EXTRACTED ENTRIES below:
-- ==== Sys2Proof/Laws/State.lean ====
section
/-! SUPPORT. Lists and the setters of State: one lemma for each field and each update, and what an accessor reads after an update. -/

namespace Sys2Proof.Machine

/-! ### Lists -/

@[simp] theorem length_alter {α : Type} (l : List α) (i : Nat) (f : α → α) : (alter l i f).length = l.length := by simp [alter]

@[simp] theorem length_alterWhere {α : Type} (l : List α) (p : α → Bool) (f : α → α) : (alterWhere l p f).length = l.length := by
  simp [alterWhere]

/-- Reading the entry changed. -/
theorem nth_alter {α : Type} [Inhabited α] (l : List α) (i : Nat) (f : α → α) (h : i < l.length) : nth (alter l i f) i = f (nth l i) := by
  simp [nth, alter, List.getD_eq_getElem?_getD, h]

/-- Reading any other entry. -/
theorem nth_alter_ne {α : Type} [Inhabited α] (l : List α) (i j : Nat) (f : α → α) (h : j ≠ i) : nth (alter l i f) j = nth l j := by
  simp [nth, alter, List.getD_eq_getElem?_getD, Ne.symm h]

/-- Reading past the end. -/
theorem nth_past {α : Type} [Inhabited α] (l : List α) (i : Nat) (h : l.length ≤ i) : nth l i = default := by
  simp [nth, List.getD_eq_getElem?_getD, List.getElem?_eq_none h]

/-! ### What each setter leaves -/

@[simp] theorem State.tickTo_phase (s : State) (t : Nat) : (s.tickTo t).phase = s.phase := rfl
@[simp] theorem State.tickTo_host (s : State) (t : Nat) : (s.tickTo t).host = s.host := rfl
@[simp] theorem State.tickTo_clock (s : State) (t : Nat) : (s.tickTo t).clock = s.clock := rfl
@[simp] theorem State.tickTo_channels (s : State) (t : Nat) : (s.tickTo t).channels = s.channels := rfl
@[simp] theorem State.tickTo_converters (s : State) (t : Nat) : (s.tickTo t).converters = s.converters := rfl
@[simp] theorem State.tickTo_dies (s : State) (t : Nat) : (s.tickTo t).dies = s.dies := rfl
@[simp] theorem State.tickTo_samplePhase (s : State) (t : Nat) : (s.tickTo t).samplePhase = s.samplePhase := rfl
@[simp] theorem State.tickTo_timers (s : State) (t : Nat) : (s.tickTo t).timers = s.timers := rfl
@[simp] theorem State.tickTo_tracker (s : State) (t : Nat) : (s.tickTo t).tracker = s.tracker := rfl
@[simp] theorem State.tickTo_captures (s : State) (t : Nat) : (s.tickTo t).captures = s.captures := rfl
@[simp] theorem State.tickTo_sweep (s : State) (t : Nat) : (s.tickTo t).sweep = s.sweep := rfl
@[simp] theorem State.tickTo_cal (s : State) (t : Nat) : (s.tickTo t).cal = s.cal := rfl
@[simp] theorem State.tickTo_meas (s : State) (t : Nat) : (s.tickTo t).meas = s.meas := rfl
@[simp] theorem State.tickTo_bill (s : State) (t : Nat) : (s.tickTo t).bill = s.bill := rfl
@[simp] theorem State.tickTo_line (s : State) (t : Nat) : (s.tickTo t).line = s.line := rfl
@[simp] theorem State.tickTo_mesh (s : State) (t : Nat) : (s.tickTo t).mesh = s.mesh := rfl
@[simp] theorem State.tickTo_store (s : State) (t : Nat) : (s.tickTo t).store = s.store := rfl
@[simp] theorem State.tickTo_sec (s : State) (t : Nat) : (s.tickTo t).sec = s.sec := rfl
@[simp] theorem State.tickTo_health (s : State) (t : Nat) : (s.tickTo t).health = s.health := rfl
@[simp] theorem State.tickTo_gate (s : State) (t : Nat) : (s.tickTo t).gate = s.gate := rfl
@[simp] theorem State.tickTo_power (s : State) (t : Nat) : (s.tickTo t).power = s.power := rfl
@[simp] theorem State.tickTo_pins (s : State) (t : Nat) : (s.tickTo t).pins = s.pins := rfl
@[simp] theorem State.tickTo_draws (s : State) (t : Nat) : (s.tickTo t).draws = s.draws := rfl
@[simp] theorem State.tickTo_pending (s : State) (t : Nat) : (s.tickTo t).pending = s.pending := rfl

@[simp] theorem State.setChan_phase (s : State) (n : Nat) (f : Channel → Channel) : (s.setChan n f).phase = s.phase := rfl
@[simp] theorem State.setChan_now (s : State) (n : Nat) (f : Channel → Channel) : (s.setChan n f).now = s.now := rfl
@[simp] theorem State.setChan_host (s : State) (n : Nat) (f : Channel → Channel) : (s.setChan n f).host = s.host := rfl
@[simp] theorem State.setChan_clock (s : State) (n : Nat) (f : Channel → Channel) : (s.setChan n f).clock = s.clock := rfl
@[simp] theorem State.setChan_converters (s : State) (n : Nat) (f : Channel → Channel) : (s.setChan n f).converters = s.converters := rfl
@[simp] theorem State.setChan_dies (s : State) (n : Nat) (f : Channel → Channel) : (s.setChan n f).dies = s.dies := rfl
@[simp] theorem State.setChan_samplePhase (s : State) (n : Nat) (f : Channel → Channel) : (s.setChan n f).samplePhase = s.samplePhase := rfl
@[simp] theorem State.setChan_timers (s : State) (n : Nat) (f : Channel → Channel) : (s.setChan n f).timers = s.timers := rfl
@[simp] theorem State.setChan_tracker (s : State) (n : Nat) (f : Channel → Channel) : (s.setChan n f).tracker = s.tracker := rfl
@[simp] theorem State.setChan_captures (s : State) (n : Nat) (f : Channel → Channel) : (s.setChan n f).captures = s.captures := rfl
@[simp] theorem State.setChan_sweep (s : State) (n : Nat) (f : Channel → Channel) : (s.setChan n f).sweep = s.sweep := rfl
@[simp] theorem State.setChan_cal (s : State) (n : Nat) (f : Channel → Channel) : (s.setChan n f).cal = s.cal := rfl
@[simp] theorem State.setChan_meas (s : State) (n : Nat) (f : Channel → Channel) : (s.setChan n f).meas = s.meas := rfl
@[simp] theorem State.setChan_bill (s : State) (n : Nat) (f : Channel → Channel) : (s.setChan n f).bill = s.bill := rfl
@[simp] theorem State.setChan_line (s : State) (n : Nat) (f : Channel → Channel) : (s.setChan n f).line = s.line := rfl
@[simp] theorem State.setChan_mesh (s : State) (n : Nat) (f : Channel → Channel) : (s.setChan n f).mesh = s.mesh := rfl
@[simp] theorem State.setChan_store (s : State) (n : Nat) (f : Channel → Channel) : (s.setChan n f).store = s.store := rfl
@[simp] theorem State.setChan_sec (s : State) (n : Nat) (f : Channel → Channel) : (s.setChan n f).sec = s.sec := rfl
@[simp] theorem State.setChan_health (s : State) (n : Nat) (f : Channel → Channel) : (s.setChan n f).health = s.health := rfl
@[simp] theorem State.setChan_gate (s : State) (n : Nat) (f : Channel → Channel) : (s.setChan n f).gate = s.gate := rfl
@[simp] theorem State.setChan_power (s : State) (n : Nat) (f : Channel → Channel) : (s.setChan n f).power = s.power := rfl
@[simp] theorem State.setChan_pins (s : State) (n : Nat) (f : Channel → Channel) : (s.setChan n f).pins = s.pins := rfl
@[simp] theorem State.setChan_draws (s : State) (n : Nat) (f : Channel → Channel) : (s.setChan n f).draws = s.draws := rfl
@[simp] theorem State.setChan_pending (s : State) (n : Nat) (f : Channel → Channel) : (s.setChan n f).pending = s.pending := rfl

@[simp] theorem State.setConv_phase (s : State) (u : Nat) (f : Converter → Converter) : (s.setConv u f).phase = s.phase := rfl
@[simp] theorem State.setConv_now (s : State) (u : Nat) (f : Converter → Converter) : (s.setConv u f).now = s.now := rfl
@[simp] theorem State.setConv_host (s : State) (u : Nat) (f : Converter → Converter) : (s.setConv u f).host = s.host := rfl
@[simp] theorem State.setConv_clock (s : State) (u : Nat) (f : Converter → Converter) : (s.setConv u f).clock = s.clock := rfl
@[simp] theorem State.setConv_channels (s : State) (u : Nat) (f : Converter → Converter) : (s.setConv u f).channels = s.channels := rfl
@[simp] theorem State.setConv_dies (s : State) (u : Nat) (f : Converter → Converter) : (s.setConv u f).dies = s.dies := rfl
@[simp] theorem State.setConv_samplePhase (s : State) (u : Nat) (f : Converter → Converter) : (s.setConv u f).samplePhase = s.samplePhase := rfl
@[simp] theorem State.setConv_timers (s : State) (u : Nat) (f : Converter → Converter) : (s.setConv u f).timers = s.timers := rfl
@[simp] theorem State.setConv_tracker (s : State) (u : Nat) (f : Converter → Converter) : (s.setConv u f).tracker = s.tracker := rfl
@[simp] theorem State.setConv_captures (s : State) (u : Nat) (f : Converter → Converter) : (s.setConv u f).captures = s.captures := rfl
@[simp] theorem State.setConv_sweep (s : State) (u : Nat) (f : Converter → Converter) : (s.setConv u f).sweep = s.sweep := rfl
@[simp] theorem State.setConv_cal (s : State) (u : Nat) (f : Converter → Converter) : (s.setConv u f).cal = s.cal := rfl
@[simp] theorem State.setConv_meas (s : State) (u : Nat) (f : Converter → Converter) : (s.setConv u f).meas = s.meas := rfl
@[simp] theorem State.setConv_bill (s : State) (u : Nat) (f : Converter → Converter) : (s.setConv u f).bill = s.bill := rfl
@[simp] theorem State.setConv_line (s : State) (u : Nat) (f : Converter → Converter) : (s.setConv u f).line = s.line := rfl
@[simp] theorem State.setConv_mesh (s : State) (u : Nat) (f : Converter → Converter) : (s.setConv u f).mesh = s.mesh := rfl
@[simp] theorem State.setConv_store (s : State) (u : Nat) (f : Converter → Converter) : (s.setConv u f).store = s.store := rfl
@[simp] theorem State.setConv_sec (s : State) (u : Nat) (f : Converter → Converter) : (s.setConv u f).sec = s.sec := rfl
@[simp] theorem State.setConv_health (s : State) (u : Nat) (f : Converter → Converter) : (s.setConv u f).health = s.health := rfl
@[simp] theorem State.setConv_gate (s : State) (u : Nat) (f : Converter → Converter) : (s.setConv u f).gate = s.gate := rfl
@[simp] theorem State.setConv_power (s : State) (u : Nat) (f : Converter → Converter) : (s.setConv u f).power = s.power := rfl
@[simp] theorem State.setConv_pins (s : State) (u : Nat) (f : Converter → Converter) : (s.setConv u f).pins = s.pins := rfl
@[simp] theorem State.setConv_draws (s : State) (u : Nat) (f : Converter → Converter) : (s.setConv u f).draws = s.draws := rfl
@[simp] theorem State.setConv_pending (s : State) (u : Nat) (f : Converter → Converter) : (s.setConv u f).pending = s.pending := rfl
End of EXTRACTED ENTRIES.
ACTIVITY – Every line of the material that holds "pending" should be copied out as the answer.

ANSWER SECTION –
@[simp] theorem State.tickTo_pending (s : State) (t : Nat) : (s.tickTo t).pending = s.pending := rfl
@[simp] theorem State.setChan_pending (s : State) (n : Nat) (f : Channel → Channel) : (s.setChan n f).pending = s.pending := rfl
@[simp] theorem State.setConv_pending (s : State) (u : Nat) (f : Converter → Converter) : (s.setConv u f).pending = s.pending := rfl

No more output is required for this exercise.